Learnable coarse-graining
Approximate meso-scale physics
August 24, 2020 — August 1, 2023
The great success of statistical mechanics is that it has discovered some coarse-grained representations of complicated systems, under some very specific approximations. Can we learn more general coarse-grainings from data?
I am not yet sure if this is a separate topic from multi-fidelity modeling. It does relate to learning with conservation laws.
An interesting philosophical confusion in this idea: We mix together statistical mechanics, which is about randomness from many things together, with statistics, which is about uncertainty. Hijinks ensue.
The intro to a recent workshop will do to set the scene. CECAM - (Machine) learning how to coarse-grain:
Coarse-grained (CG) models aim at a reduced description of a molecular system, offering not only practical benefits, such as significant computational advantages, but also the means to effectively test what subset of degrees of freedom and interactions are sufficient to describe physical processes of interest (Noid 2013; Voth 2008). While the last few decades have yielded significant advances in the development of coarse-grained models—from foundational considerations to practical force-field parametrization algorithms and methods—a number of strong assumptions the community makes has plagued its further development. For instance, the persistent description of nonbonded interactions in terms of pairwise functions alone puts a severe bound on the quality of these models, ultimately sacrificing accuracy and transferability.
Machine learning (ML) models—a class of statistical models that systematically improve with increased training data—have recently percolated in many areas of science as a novel powerful tool (Butler et al. 2018).
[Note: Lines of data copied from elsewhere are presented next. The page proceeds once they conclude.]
-- ==== Sys2Proof/Laws/Primitives.lean ====
section
/-! SUPPORT. Each primitive and each transaction as the events it plays: what it appends, the levels it
leaves, and that it changes nothing else. -/

namespace Sys2Proof.Machine

/-- Drive the lines through a list of events and append them. -/
def State.play (es : List Event) (s : State) : State :=
  { s with level := levelsAfter s.level es, trace := s.trace ++ es }

theorem levelsAfter_append (lv : PerLine Level) (es fs : List Event) :
    levelsAfter lv (es ++ fs) = levelsAfter (levelsAfter lv es) fs := by
  induction es generalizing lv with
  | nil => rfl
  | cons e es ih => exact ih _

theorem State.play_nil (s : State) : s.play [] = s := by
  simp [State.play, levelsAfter]

theorem State.play_play (s : State) (es fs : List Event) :
    (s.play es).play fs = s.play (es ++ fs) := by
  simp [State.play, levelsAfter_append]

/-! ### The primitives (40_line_primitives.md R104 to R108) -/

theorem sendBit_eq_play (b : Bool) (s : State) : sendBit b s = s.play (sendBitEvents b) := by
  simp [sendBit, lineWrite, delay, State.emit, State.play, sendBitEvents, levelsAfter, Event.applyTo]

theorem enableBegin_eq_play (s : State) : enableBegin s = s.play enableBeginEvents := by
  simp [enableBegin, lineWrite, delay, State.emit, State.play, enableBeginEvents, levelsAfter,
    Event.applyTo]

theorem enableEnd_eq_play (s : State) : enableEnd s = s.play enableEndEvents := by
  simp [enableEnd, lineWrite, delay, State.emit, State.play, enableEndEvents, levelsAfter,
    Event.applyTo]

theorem park_eq_play (s : State) : park s = s.play parkEvents := by
  simp [park, lineWrite, State.emit, State.play, parkEvents, levelsAfter, Event.applyTo]

theorem recvBit_value (s : State) : (recvBit s).1 = s.nextSample := by
  unfold recvBit
  cases h : s.cfg.samplePoint <;> simp [lineSample, lineWrite, delay, State.emit, State.nextSample]

theorem recvBit_eq_play (s : State) :
    (recvBit s).2 =
      { s.play (recvBitEvents s.cfg.samplePoint s.nextSample) with
        samples := s.samples.tail, draws := s.draws + 1 } := by
  unfold recvBit
  cases h : s.cfg.samplePoint <;>
    simp [lineSample, lineWrite, delay, State.emit, State.nextSample, State.play, recvBitEvents,
      levelsAfter, Event.applyTo]

/-! ### Fields and receive slots -/

/-- SEND_FIELD plays its bits in order and leaves `j` at the last one (R109, R27). -/
theorem sendBitsFrom_eq_play {m : Nat} (v : BitVec m) (k n : Nat) (s : State) :
    sendBitsFrom v k n s =
      { s.play ((List.range' k n).flatMap fun i => sendBitEvents (v.getLsbD i)) with
        j := if n = 0 then s.j else some (k + n - 1) } := by
  induction n generalizing k s with
  | zero => simp [sendBitsFrom, State.play_nil]
  | succ n ih =>
    rw [sendBitsFrom, ih, sendBit_eq_play, List.range'_succ]
    simp [State.play, State.atBit, levelsAfter_append]

theorem sendField_eq_play {m : Nat} (v : BitVec m) (w : Nat) (hw : 0 < w) (s : State) :
    sendField v w s =
      { s.play ((lowBits w v).flatMap sendBitEvents) with j := some (w - 1) } := by
  rw [sendField, sendBitsFrom_eq_play, lowBits, List.flatMap_map, List.range_eq_range']
  simp [Nat.ne_of_gt hw]

theorem sampleAt_zero (s : State) : s.sampleAt 0 = s.nextSample := by
  unfold State.sampleAt State.nextSample
  cases s.samples <;> simp

/-- The accumulator after n iterations that start at index r with the value a. -/
def accFrom (m : ReadMode) (smp : Nat → Bool) (r : Nat) (a : RegValue) : Nat → RegValue
  | 0 => a
  | n + 1 => accFrom m (fun i => smp (i + 1)) (r + 1) (accUpdate m r (smp 0) a) n

theorem accFrom_congr (m : ReadMode) (r : Nat) (a : RegValue) (n : Nat) (f g : Nat → Bool)
    (h : ∀ i, f i = g i) : accFrom m f r a n = accFrom m g r a n := by
  rw [funext h]

theorem accFrom_last (m : ReadMode) (smp : Nat → Bool) (r : Nat) (a : RegValue) (n : Nat) :
    accFrom m smp r a (n + 1) = accUpdate m (r + n) (smp n) (accFrom m smp r a n) := by
  induction n generalizing smp r a with
  | zero => rfl
  | succ n ih => rw [accFrom, ih, accFrom]; congr 1; omega

theorem accFrom_eq_accAfter (m : ReadMode) (s : State) (n : Nat) :
    accFrom m s.sampleAt 0 0 n = accAfter m s n := by
  induction n with
  | zero => rfl
  | succ n ih => rw [accFrom_last, ih, Nat.zero_add]; rfl

/-- One receive iteration (R161): one pulse, one sample, one update. -/
theorem receiveAt_eq_play (m : ReadMode) (r : Nat) (s : State) :
    receiveAt m r s =
      { s.play (recvBitEvents s.cfg.samplePoint (s.sampleAt 0)) with
        j := some r
        acc := some (accUpdate m r (s.sampleAt 0) (s.acc.getD 0))
        samples := s.samples.tail
        draws := s.draws + 1 } := by
  have hn : (s.atBit r).nextSample = s.nextSample := rfl
  simp only [receiveAt, recvBit_value, recvBit_eq_play, hn, sampleAt_zero]
  rfl

/-- A state whose first sample is gone presents the next one. -/
theorem sampleAt_tail {s t : State} (hs : t.samples = s.samples.tail) (hd : t.draws = s.draws + 1)
    (i : Nat) : t.sampleAt i = s.sampleAt (i + 1) := by
  unfold State.sampleAt
  rw [hs, hd]
  cases s.samples <;> simp [Nat.add_assoc, Nat.add_comm 1 i]

/-- n receive iterations: their pulses with the samples in order, and the accumulated value. -/
theorem receiveFrom_eq_play (m : ReadMode) (r n : Nat) (s : State) :
    receiveFrom m r n s =
      { s.play ((List.range n).flatMap fun i => recvBitEvents s.cfg.samplePoint (s.sampleAt i)) with
        j := if n = 0 then s.j else some (r + n - 1)
        acc := if n = 0 then s.acc else some (accFrom m s.sampleAt r (s.acc.getD 0) n)
        samples := s.samples.drop n
        draws := s.draws + n } := by
  induction n generalizing r s with
  | zero => simp [receiveFrom, State.play_nil]
  | succ n ih =>
    rw [receiveFrom, ih]
    have hs : ∀ i, (receiveAt m r s).sampleAt i = s.sampleAt (i + 1) := fun i =>
      sampleAt_tail (by rw [receiveAt_eq_play]) (by rw [receiveAt_eq_play]) i
    have hj : (if n = 0 then some r else some (r + 1 + n - 1)) = some (r + n) := by
      split <;> congr 1 <;> omega
    have hacc : (if n = 0 then some (accUpdate m r (s.sampleAt 0) (s.acc.getD 0))
        else some (accFrom m (fun i => s.sampleAt (i + 1)) (r + 1)
          (accUpdate m r (s.sampleAt 0) (s.acc.getD 0)) n))
        = some (accFrom m s.sampleAt r (s.acc.getD 0) (n + 1)) := by
      split
      · subst n; rfl
      · rfl
    rw [accFrom_congr m _ _ _ _ _ hs]
    simp only [hs]
    rw [List.range_succ_eq_map, List.flatMap_cons, List.flatMap_map, receiveAt_eq_play]
    simpa [State.play, levelsAfter_append, hj, Nat.add_assoc, Nat.add_comm 1 n] using hacc

/-! ### Levels at the ends of the transactions (R25) -/

theorem levelsAfter_sendBits (lv : PerLine Level) (bs : List Bool) (b : Bool) :
    levelsAfter lv ((bs ++ [b]).flatMap sendBitEvents) =
      { clk := .low, sel := lv.sel, data := Level.ofBit b } := by
  induction bs generalizing lv with
  | nil => cases b <;> rfl
  | cons c bs ih =>
    rw [List.cons_append, List.flatMap_cons, levelsAfter_append, ih]
    rfl

theorem levelsAfter_recvBit (lv : PerLine Level) (p : SamplePoint) (b : Bool) :
    levelsAfter lv (recvBitEvents p b) = { lv with clk := .low } := by
  cases p <;> rfl

theorem levelsAfter_recvBits (lv : PerLine Level) (p : SamplePoint) (f : Nat → Bool) (is : List Nat)
    (h : lv.clk = .low) :
    levelsAfter lv (is.flatMap fun i => recvBitEvents p (f i)) = lv := by
  have hlv : { lv with clk := .low } = lv := by rw [← h]
  induction is with
  | nil => rfl
  | cons i is ih => rw [List.flatMap_cons, levelsAfter_append, levelsAfter_recvBit, hlv, ih]

theorem levelsAfter_writeEvents (lv : PerLine Level) (reg : Payload) :
    levelsAfter lv (writeEvents reg) = PerLine.all .low := by
  rw [writeEvents, levelsAfter_append]
  rfl

theorem levelsAfter_readEvents (lv : PerLine Level) (addr : RegAddr) (s : State) :
    levelsAfter lv (readEvents addr s) = levelsAfterRead s.cfg := by
  rw [readEvents, levelsAfter_append, levelsAfter_append, levelsAfter_append, levelsAfter_append,
    readHeaderBits, levelsAfter_sendBits, levelsAfter_recvBits _ _ _ _ rfl]
  cases h : s.cfg.readParks <;> simp [levelsAfterRead, h] <;> rfl

/-! ### The transactions -/

/-- R141: everything a write transaction does. -/
theorem writeTransaction_eq (reg : Payload) (s : State) :
    writeTransaction reg s =
      { s with
        level := PerLine.all .low
        phase := .idle
        j := none
        trace := s.trace ++ writeEvents reg } := by
  rw [← levelsAfter_writeEvents s.level reg]
  have hb : lowBits 1 (1#1) = [true] := by decide
  simp [writeTransaction, sendField_eq_play, enableBegin_eq_play, enableEnd_eq_play, park_eq_play,
    State.play, State.enter, levelsAfter_append, writeEvents, writeFrameBits, hb, Phase.firstIndex]

/-- R161 and R166 up to the return: everything a read transaction does. -/
theorem readTransaction_eq (m : ReadMode) (addr : RegAddr) (s : State) :
    readTransaction m addr s =
      { s with
        level := levelsAfterRead s.cfg
        phase := .idle
        j := none
        acc := some (accAfter m s 20)
        trace := s.trace ++ readEvents addr s
        samples := s.samples.drop 20
        draws := s.draws + 20 } := by
  rw [← levelsAfter_readEvents s.level addr s, ← accFrom_eq_accAfter]
  have hb : lowBits 1 (0#1) = [false] := by decide
  cases hp : s.cfg.readParks <;>
  · simp only [readTransaction, sendField_eq_play, enableBegin_eq_play, enableEnd_eq_play,
      park_eq_play, receiveFrom_eq_play, Nat.zero_lt_succ]
    simp [State.play, State.enter, State.setAcc, levelsAfter_append, readEvents, readHeaderBits, hb, hp,
      Phase.firstIndex]
    exact ⟨rfl, rfl, rfl⟩

end Sys2Proof.Machine
end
While significant developments have been made in the context of applying ML in chemistry and materials science as a way to speed-up computationally-expensive quantum-chemistry calculations (4, 5, 6, Behler 2016), the progress for CG models has been much more limited, due in part to a lack of improved computational scaling. While the development of CG force fields, using either kernels (Behler 2016) or neural networks (John and Csányi 2017; Lemke and Peter 2017; Zhang et al. 2018), has been demonstrated, there is still a need to address more complex systems and computational efficiency.